The implementation is really simple. The only operation allowed for
big_endian<T> is conversion to a const T. If this is done, everything seems
to fall into place nicely. It allows most things you could do with a builtin
type, except for non-const operators like --,++,+=,-=, and so on.
Assignment is easy because a temporary object is constructed from the
primitive type to use the implicit assignment operator.
It allows you to treat the object almost exactly like the corresponding
big_endian<uint32> nbo = 5;
nbo = nbo * 2;
What is actually happening in the above example (for an x86 machine) is:
line 1: nbo is constructed with a buffer of 0x05000000 (remember, it's
little endian), the value stored in nbo is 0x00000005 (big endian)

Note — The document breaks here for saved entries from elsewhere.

/-- A bit of `P` that an instruction is not listed as a writer of is as before (R25). -/
theorem formEffect_p_bit {f : Form} {k : Nat} (h : f.mnemonic ∉ flagWriters k) (s : State) :
    (formEffect f s).p.getLsbD k = s.p.getLsbD k := by
  cases f with
  | implied mn => exact impliedEffect_p_bit h s
  | read mn m => exact readEffect_p_bit h s m
  | store mn m => exact congrArg (·.getLsbD k) (storeEffect_p s m)
  | rmw mn m => exact rmwEffect_p_bit h s m
  | branch mn d => exact congrArg (·.getLsbD k) (branchEffect_p s d)
  | absTarget mn t => exact congrArg (·.getLsbD k) (absTarget_p s t)
  | indTarget mn t => exact congrArg (·.getLsbD k) (indTarget_p s t)

end Sys2Proof.Machine

namespace Sys2Proof.Proofs.StateFamily
open Sys2Proof.Machine

/-- Settles O28: bit 7 of a byte says whether it is at least 128, and a byte is 0 when its number is. -/
theorem setNZ : Obligations.SetNZ := by
  unfold Obligations.SetNZ
  intro v p k _
  have hz : (v == 0) = decide (v.toNat = 0) := by
    rw [beq_eq_decide, decide_eq_decide, ← BitVec.toNat_inj]
    rfl
  rw [setNZ_bit, BitVec.msb_eq_decide, hz]

/-- Settles O31, by the class of the instruction. -/
theorem flagsHaveOnlyTheirWriters : Obligations.FlagsHaveOnlyTheirWriters := by
  unfold Obligations.FlagsHaveOnlyTheirWriters
  intro i s t k hexec hk
  rw [exec_next_effect hexec]
  exact formEffect_p_bit hk s

end Sys2Proof.Proofs.StateFamily
end

section
/-! D, I and bits 4 and 5 of `P` influence nothing but themselves and what `PHP` pushes (R26, R28). -/

namespace Sys2Proof.Machine

/-! ### Two status registers with the same N, V, Z and C -/

/-- `p` and `q` differ at most in bits 2 to 5. -/
def SameNVZC (p q : Byte) : Prop := q &&& 0xC3 = p &&& 0xC3

/-- The flags that instructions read. -/
theorem sameNVZC_iff {p q : Byte} : SameNVZC p q ↔ ∀ f, f ≠ .d → f ≠ .i → flag f q = flag f p := by
  constructor
  · intro h f hd hi
    have hbit := congrArg (·.getLsbD f.bit) h
    rw [flag_eq_bit, flag_eq_bit]
    cases f <;> simp_all [Flag.bit]
  · intro h
    have hn := h .n (by decide) (by decide)
    have hv := h .v (by decide) (by decide)
    have hz := h .z (by decide) (by decide)
    have hc := h .c (by decide) (by decide)
    simp only [flag_eq_bit, Flag.bit] at hn hv hz hc
    refine BitVec.eq_of_getLsbD_eq fun k hk => ?_
    interval_cases k <;> simp_all

namespace SameNVZC
variable {p q : Byte} (h : SameNVZC p q)
include h

theorem flag_eq {f : Flag} (hd : f ≠ .d) (hi : f ≠ .i) : flag f q = flag f p := sameNVZC_iff.1 h f hd hi

theorem setFlag (f : Flag) (b : Bool) : SameNVZC (setFlag f b p) (setFlag f b q) :=
  sameNVZC_iff.2 fun g hd hi => by rw [flag_setFlag, flag_setFlag, h.flag_eq hd hi]

theorem setNZ (v : Byte) : SameNVZC (setNZ v p) (setNZ v q) := (h.setFlag ..).setFlag ..
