/-- Every step keeps the tables in canonical form, indices strictly rising and below `NENTRIES` (R28), from every state that has it, whether or not a run reaches it; and so does the reset state of every legal configuration. -/
def Obligations.StepsKeepTheTablesCanonical : Prop :=
  (∀ s t : State, s.Canonical → step s = .next t → t.Canonical) ∧
  ∀ c : Config, c.legal = true → (State.resetFor c).Canonical

/-- R123, R126, R130: construction shown turn by turn ends, whatever turns of other ports stand between the builder's. From an invariant state with no tables and no builder, a port that presents a table command builds them:
by its 514th turn they exist and its command is answered. And in any invariant state, where every port keeps being scheduled, 512 turns of each are enough for whichever port builds to publish, and a table command presented
before them is answered by its port's next turn; it gets the response that field arithmetic gives, waiting changes none. (The numbers of turns are the model's, notes/assumptions/7.md.) -/
def Obligations.ConstructionEndsAndTheCommandIsAnswered : Prop :=
  (∀ (s : State) (p : Nat) (q : Port) (w : CommandWord) (ws : List CommandWord) (l ts : List Turn),
    s.Inv → s.config.grain = .stepwise → s.tblValid = false → s.builder = none →
    s.ports[p]? = some q → q.inProgress = none → q.queue = w :: ws → needsTables (decodeCommand w) = true →
    s.schedule = .port p :: (l ++ ts) → (∀ a ∈ l, ∃ r, r < s.ports.length ∧ a = .port r) → l.count (.port p) = 513 →
    ∃ t, steps (l.length + 1) s = .next t ∧ t.tblValid = true ∧ t.building = false ∧
      t.tables = buildTables s.config.rc ∧ t.schedule = ts ∧
      t.ports[p]? = some ⟨ws, none, q.responses ++ [reference s.config.rc (decodeCommand w)]⟩) ∧
  ∀ (s : State) (p : Nat) (q : Port) (w : CommandWord) (ws : List CommandWord) (l ts : List Turn),
    s.Inv → s.ports[p]? = some q → q.inProgress = none → q.queue = w :: ws → needsTables (decodeCommand w) = true →
    s.schedule = .port p :: (l ++ .port p :: ts) → (∀ a ∈ l, ∃ r, r < s.ports.length ∧ a = .port r) →
    (∀ r, r < s.ports.length → 512 ≤ l.count (.port r)) →
    ∃ t, steps (l.length + 2) s = .next t ∧ t.tblValid = true ∧ t.building = false ∧
      t.tables = buildTables s.config.rc ∧ t.schedule = ts ∧
      ∃ q' more, t.ports[p]? = some q' ∧
        q'.responses = q.responses ++ reference s.config.rc (decodeCommand w) :: more

/-! ### The host's notation -/

/-- The assembly syntax and the program notation of the host, outside the engine (R56, R58, D29): the twelve mnemonics give their `OP`, in either case and with operands in hexadecimal or decimal, every byte in either; an omitted operand is
encoded as 0; case does not matter and what follows `;` does not either. A named result is its `VALUE` byte, and where the named response is none, or the last response was a failure or illegal, no further word is presented. The model's choices
(notes/assumptions/21.md): a line with another number of operands gives no word, and a later response under a name replaces the earlier. -/
def Obligations.HostNotationGivesTheCommandWord : Prop :=
  (∀ (env : List (List Char × Response)) (n : Option (List Char)) (op : BitVec 4) (a b : Byte),
    lineWord env ⟨n, op, []⟩ = some (commandWord op 0 0) ∧
    lineWord env ⟨n, op, [.literal a]⟩ = some (commandWord op a 0) ∧
    lineWord env ⟨n, op, [.literal a, .literal b]⟩ = some (commandWord op a b)) ∧
  ["ZERO", "ONE", "FROM_BYTE 0x4B", "TO_BYTE 0xAE", "ADD 0x05, 0xAB", "SUB 0xAE, 0x05", "LOG 0x03", "XEXP 0x19",
    "EXP 0x03, 0xFE", "MUL 0x02, 0x80", "DIV 0x05, 0x00", "INV 0x8E"].map assemble =
    [some 0x00000, some 0x10000, some 0x24B00, some 0x3AE00, some 0x405AB, some 0x5AE05, some 0x60300, some 0x71900,
      some 0x803FE, some 0x90280, some 0xA0500, some 0xB8E00] ∧
  ["zero", "one ; no operand", "from_byte 75", "to_byte 174", "add 5, 171", "sub 174, 5", "log 3", "xexp 25",
    "exp 3, 254", "mul 2, 128 ; comment", "Div 5, 0", "inv 142"].map assemble =
    [some 0x00000, some 0x10000, some 0x24B00, some 0x3AE00, some 0x405AB, some 0x5AE05, some 0x60300, some 0x71900,
      some 0x803FE, some 0x90280, some 0xA0500, some 0xB8E00] ∧
  ["ZERO 0x00", "INV", "XEXP 1, 2", "MUL 0x02", "ADD 1, 2, 3", "FROM_BYTE 256", "NOP"].map assemble =
    List.replicate 7 none ∧
  (∀ b : Byte, byteLiteral ('0' :: 'x' :: Nat.toDigits 16 b.toNat) = some b ∧ byteLiteral (Nat.toDigits 10 b.toNat) = some b) ∧
  (∀ (m : String) (u v : List Char), u.map Char.toUpper = v.map Char.toUpper → isMnemonic m u = isMnemonic m v) ∧
  (∀ line comment : String, assemble (line ++ ";" ++ comment) = assemble line) ∧
  (∀ (env : List (List Char × Response)) (name : List Char) (v : Value),
    operandByte ((name, .value v) :: env) (.result name) = some v.wireByte ∧
    operandByte ((name, .absent) :: env) (.result name) = none ∧
    operandByte ((name, .divisionByZero) :: env) (.result name) = none ∧
    operandByte ((name, .illegal) :: env) (.result name) = none) ∧
  (∀ (env : List (List Char × Response)) (line : HostLine) (r : Response),
    (r = .divisionByZero ∨ r = .illegal → nextWord env (some r) line = none) ∧
    (r ≠ .divisionByZero → r ≠ .illegal → nextWord env (some r) line = lineWord env line) ∧
    nextWord env none line = lineWord env line)
end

line 2: big_endian<uint32>::operator const uint32() is called which converts
the stored member back to little endian, the result is multiplied by two and
then a temporary big_endian<uint32> is constructed and assigned into nbo
(via implicitly declared assignment op).
I was worried about the cost of unnecessarily converting back and forth
between byte orders. But the preliminary tests I've done show no
appreciable difference between doing operations with a big_endian<unsigned
int> or an unsigned int directly. The test file is attached.
endian.hpp -- The implementation of the big_endian and little_endian
byteorder.cpp -- The test file.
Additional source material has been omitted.